Blood samples were obtained from all participants by venipuncture of the antecubital vein between 8.00 am and 9.00 am following an 8 to 12 hour overnight fast. Samples were transferred to plastic vacuum gel tubes, which were then centrifuged for 10 minutes at 1452 g. Sera were stored in Eppendorf tubes at −80°C.
Serum levels of apelin‐13 were measured using Bachem Human apelin‐13 (Cat. No. S‐1416) enzyme‐linked immunosorbent assay (ELISA) kits on a SEAC RADIM Company ALISEI analyzer, with a reference range of 0 to 100 ng/mL. TAS was measured by an automatic method as described by Erel et al, which quantifies the body’s TAS against potent free radicals (Rel Assay Diagnostic). Trolox equivalent/L units were used. Measurements of TOS were also done using an automated colorimetric method described by Erel et al (Rel Assay Diagnostic). Results were given as micromolar H2O2 equivalent/L. Oxidative stress index (OSI) was calculated by dividing TOS values by TAS values (OSI [arbitrary unit] = TOS [mmol H2O2 equivalent/L]/TAS [mmol Trolox equivalent/L]).
2.1. Statistical analysis
All statistical analyses were performed using the Number Cruncher Statistical System (NCSS) 2007 and Power Analysis and Sample Size (PASS) 2008 statistics software (Utah). Values for numerical variables were provided as mean ± standard deviation or median (minimum‐maximum) depending on normality of distribution whereas values of categorical variables were provided as frequency/rate. Group comparisons were done with Student t test or Mann‐Whitney U test and correlation analyses by using Pearson’s correlation coefficient. A P value of less than 0.05 was considered statistically significant.
3. RESULTS
The mean ages of patients and controls were 72.73 ± 6.17 and 75.54 ± 5.27 years, respectively. Two groups were age and gender‐matched. As per study protocol, patients in the AD group had significantly lower MMSE scores than their healthy counterparts.

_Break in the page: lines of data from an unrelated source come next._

/-- An image of one block: port 0's register 0x14 written with v. -/
def image (v : Nat) : List Byte := bytesOfNat 4 0 ++ bytesOfNat 4 0x10015 ++ bytesOfNat 4 v
/-- That image in host memory at 0. -/
def imaged (c : Cmd) : State := { given c with hostMem := writeBytes [] 0 (image 0x120) }
/-- Stand 5 loaded on core 0 of a grove that is on. -/
def standing (c : Cmd) (run : Bool) : State :=
  { given c with stands := [(5, { loaded := true, pair := 3, run := run, tag := 9 })], groves := [(0, { on := true })] }

theorem witness_HostCommands :
    (given (cmd [])).front 3 (cmd []) [] ∧ (given (cmd [(0, 1, 1)])).front 3 (cmd [(0, 1, 1)]) []
    ∧ (let c := cmd [(0, 1, 2), (16, 4, 12)]
       (imaged c).front 3 c [] ∧ c.opcode = 2 ∧ c.session = 0 ∧ c.n 16 4 = 12 ∧ (imaged c).dieUp (portDie 0) = true
        ∧ (imaged c).cxl.leadFails = false ∧ ({ imaged c with cxl := { link := true, leadFails := true } } : State).front 3 c []
        ∧ readBytes (imaged c).hostMem ((imaged c).lead.winBase.toNat + c.n 8 8) 12 = image 0x120
        ∧ ({ imaged c with dies := [] } : State).dieUp (portDie 0) = false ∧ ({ imaged c with dies := [] } : State).front 3 c [])
    ∧ (let c := cmd [(0, 1, 3), (12, 4, 0x10015)]
       (given c).front 3 c [] ∧ c.n 8 4 = 0 ∧ c.n 12 4 % 4 = 1 ∧ c.n 12 2 = 0x15 ∧ c.n 14 2 = 1)
    ∧ (let c := cmd [(0, 1, 4), (8, 2, 5), (32, 4, 12)]
       let s := { imaged c with groves := [(0, { on := true })] }
       s.front 3 c [] ∧ (s.stand 5).loaded = false ∧ c.n 32 4 = 12 ∧ readBytes s.hostMem (s.lead.winBase.toNat + c.n 24 8) 12 = image 0x120
        ∧ ∀ w ∈ rectCores (rectOf (c.n 12 4) (c.n 16 4)), s.dieUp (dieOf w) = true ∧ s.gstate w = 1) := by
  unfold State.front; decide +kernel
theorem witness_StandCtl : ∀ op ∈ [0, 1, 2, 3], let c := cmd [(0, 1, 5), (8, 2, 5), (10, 1, op)]
    (standing c (decide (op = 2))).front 3 c [] ∧ c.opcode = 5 ∧ c.n 8 2 = 5 ∧ c.n 10 1 = op ∧ ((standing c false).stand 5).loaded = true
    ∧ ((standing c true).stand 5).run = true ∧ ((standing c false).stand 5).run = false ∧ ((standing c false).stand 5).session = 0
    ∧ (∀ g ∈ [false, true], let s := { standing c false with groves := [(0, ({ on := true, gated := g } : Grove))] }
        ∀ w ∈ (s.stand 5).cores, s.dieUp (dieOf w) = true ∧ (s.grove (groveOf w)).on = true ∧ s.gstate w = if g then 2 else 1) := by
  unfold State.front; decide +kernel
/-- A NOP that may no longer run: the module has gone back to the state before Thyme. -/
theorem witness_NopThatMayNotRun : let s := given (cmd []) fun l => { l with state := 0 }
    (s.pair 3).admitted = [cmd []] ∧ (s.modPair 3 fun p => { p with admitted := [] }).ownFail (cmd []) = some (5, 0) := by decide +kernel

/-! ## Premises: DMA -/

/-- A COPY, FILL or COMPARE of 64 bytes from device address 64 to 0. -/
def moving (op : Nat) : Cmd := cmd [(0, 1, op), (if op = 7 then (0, 1, op) else (8, 8, 64)), (24, 8, 64)]
/-- The module with memory trained, engine 0 as given. -/
def engine (y : Engine) (l : Lead → Lead := id) : State :=
  { given (cmd []) l with ports := (List.range 64).map (fun m => (m, ({ train := 2 } : Port))), engines := [(0, y)] }
/-- A full engine. -/
def full : Engine := { xfers := (List.range 64).map fun k => { slot := k, cmd := moving 7 } }

theorem witness_DmaCommands : ∀ op ∈ [6, 7, 8], let c := moving op
    let s := { engine {} with pairs := (given c).pairs }
    let f := { engine {} with pairs := (given c).pairs, engines := [(0, full), (1, full)] }
    c.opcode = op ∧ s.front 3 c [] ∧ s.engineFor c = 0 ∧ (s.engine 0).xfers.length < 64 ∧ s.lead.dmaWait = []
    ∧ f.front 3 c [] ∧ f.engineFor c = 0 ∧ 64 ≤ (f.engine 0).xfers.length := by
  unfold State.front; decide +kernel
theorem witness_DmaTransfers :
    let t := fun (op : Nat) => engine { xfers := [{ slot := 0, cmd := moving op }] }
    (∀ op ∈ [6, 7], (t op).engineUp 0 = true ∧ (t op).mapAddr 0 = .inr (0, 0) ∧ (t op).mapAddr 64 = .inr (0, 64) ∧ beside 0 = .mem 0 ∧ (moving op).src.fixed = false ∧ (moving op).dst.fixed = false
      ∧ (moving op).src.space = 0 ∧ (moving op).dst.space = 0 ∧ (moving op).length = 64)
    ∧ (let w := engine {} fun l => { l with dmaWait := [moving 6] }
       w.lead.dmaWait = [moving 6] ∧ w.engineFor (moving 6) = 0 ∧ (w.engine 0).xfers.length < 64) := by decide +kernel
theorem witness_DmaReplies :
    let p := fun (f : BitVec 4) => (⟨.mem 0, .dma 0, false, 0, 1, .drep 5 f [1, 2]⟩ : Packet)
    let y := fun (op side : Nat) (f : BitVec 4) (as : List (Nat × List Byte)) => ({ xfers := [{ slot := 0, cmd := moving op, reqs := [⟨5, side, 0, 2⟩], bufA := as }]
                                                                                    replies := [p f] } : Engine)
    (∀ f ∈ [0, 4], ((engine (y 6 0 f [])).engine 0).replies = [p f] ∧ (p f).body = .drep 5 f [1, 2])
    ∧ (y 8 1 0 [(0, [1, 2])]).xfers.map (·.wr) = [0] ∧ ([1, 2] : List Byte)[1]? = some 2 ∧ ([1, 3] : List Byte)[1]? = some 3 ∧ (2 : Byte) ≠ 3
    ∧ (List.range 1).all (fun j => decide (([1, 2] : List Byte)[j]? = ([1, 3] : List Byte)[j]?)) = true := by decide +kernel
theorem witness_DmaCompletes :
    let x : Xfer := { slot := 0, cmd := moving 6, wr := 64 }
    let s := engine { xfers := [x] }
    (s.engine 0).xfers = [x] ∧ x.cmd.spads = [] ∧ (s.pair x.cmd.pair).fetched = [] ∧ x.cmd.length ≤ x.wr
    ∧ ({ x with diff := some (3, 1, 2) } : Xfer).diff = some (3, 1, 2) ∧ ({ x with fault := some (4, 32) } : Xfer).fault = some (4, 32) ∧ 32 ≤ x.wr
    ∧ s.engineUp 0 = true
    ∧ (let b := engine { xfers := [{ slot := 0, cmd := moving 6, tracked := true, bufA := [(0, List.replicate 64 0)], marks := [⟨0, 0, true⟩] }] }
       b.engineUp 0 = true ∧ b.stewards (engineName 0).1 = true ∧ (b.engine 0).bufUe ≠ 0xFFFF ∧ (b.engine 0).xfers.map (·.wr) = [0] ∧ (moving 6).dst.fixed = false ∧ 0 < (moving 6).length
        ∧ (match exec (.dmaWriteBeat 0) b with
           | .next u => decide ((u.engine 0).xfers.map (·.fault) = [some (3, 0)] ∧ (u.engine 0).bufUe = 1)
           | _ => false) = true) := by decide +kernel

/-! ## Premises: Ethernet -/

/-- A session numbered 1. -/
def opened : Session := { id := 1, keys := List.replicate 160 0, root := [] }
/-- Port 0 as given, up, with session 1 open. -/
def wired (c : Cmd) (x : Eth) : State :=
  { given c fun l => { l with sessions := [opened] } with
    ports := (List.range 64).map (fun m => (m, ({ train := 2 } : Port))), eths := [(0, { x with rate := 1, link := true })]
    stands := [(5, { loaded := true })] }
/-- An open flow 2 of session 1 with a ring of 16 entries. -/
def flow2 : Flow := { open_ := true, session := 1, ringLog := 4, winUnits := 1 }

Patients had significantly lower serum levels of apelin‐13 compared with healthy controls. The mean TAS value was also significantly lower in the patients’ group. TOS and OSI values of patients were higher compared with controls but it was not statistically significant (Table 1).
TABLE 1.
Assessment group | P value | ||
---|---|---|---|
Control group | Patient group | ||
Mean ± SD (n = 30) | Mean ± SD (n = 31) | ||
TOS (µmol H2O2 Eq/L) | 2.91 ± 0.78 | 2.96 ± 1.10 | 0.828 |
TAS (TroloxEq/L) | 1.14 ± 0.13 | 1.04 ± 0.15 | 0.005** |
OSI (AU) | 2.60 ± 0.83 | 2.99 ± 1.55 | 0.225 |
Apelin‐13 (ng/mL) | 0.13 ± 0.05 | 0.10 ± 0.05 | 0.022* |
MMSE score | 28.70 ± 1.21 | 16.23 ± 7.29 | 0.001** |
*P < 0.05; **P < 0.01.
Abbreviations: MMSE, Mini‐Mental State Examination; OSI, Oxidative stress index; TAS, total antioxidant status; TOS, total oxidant status.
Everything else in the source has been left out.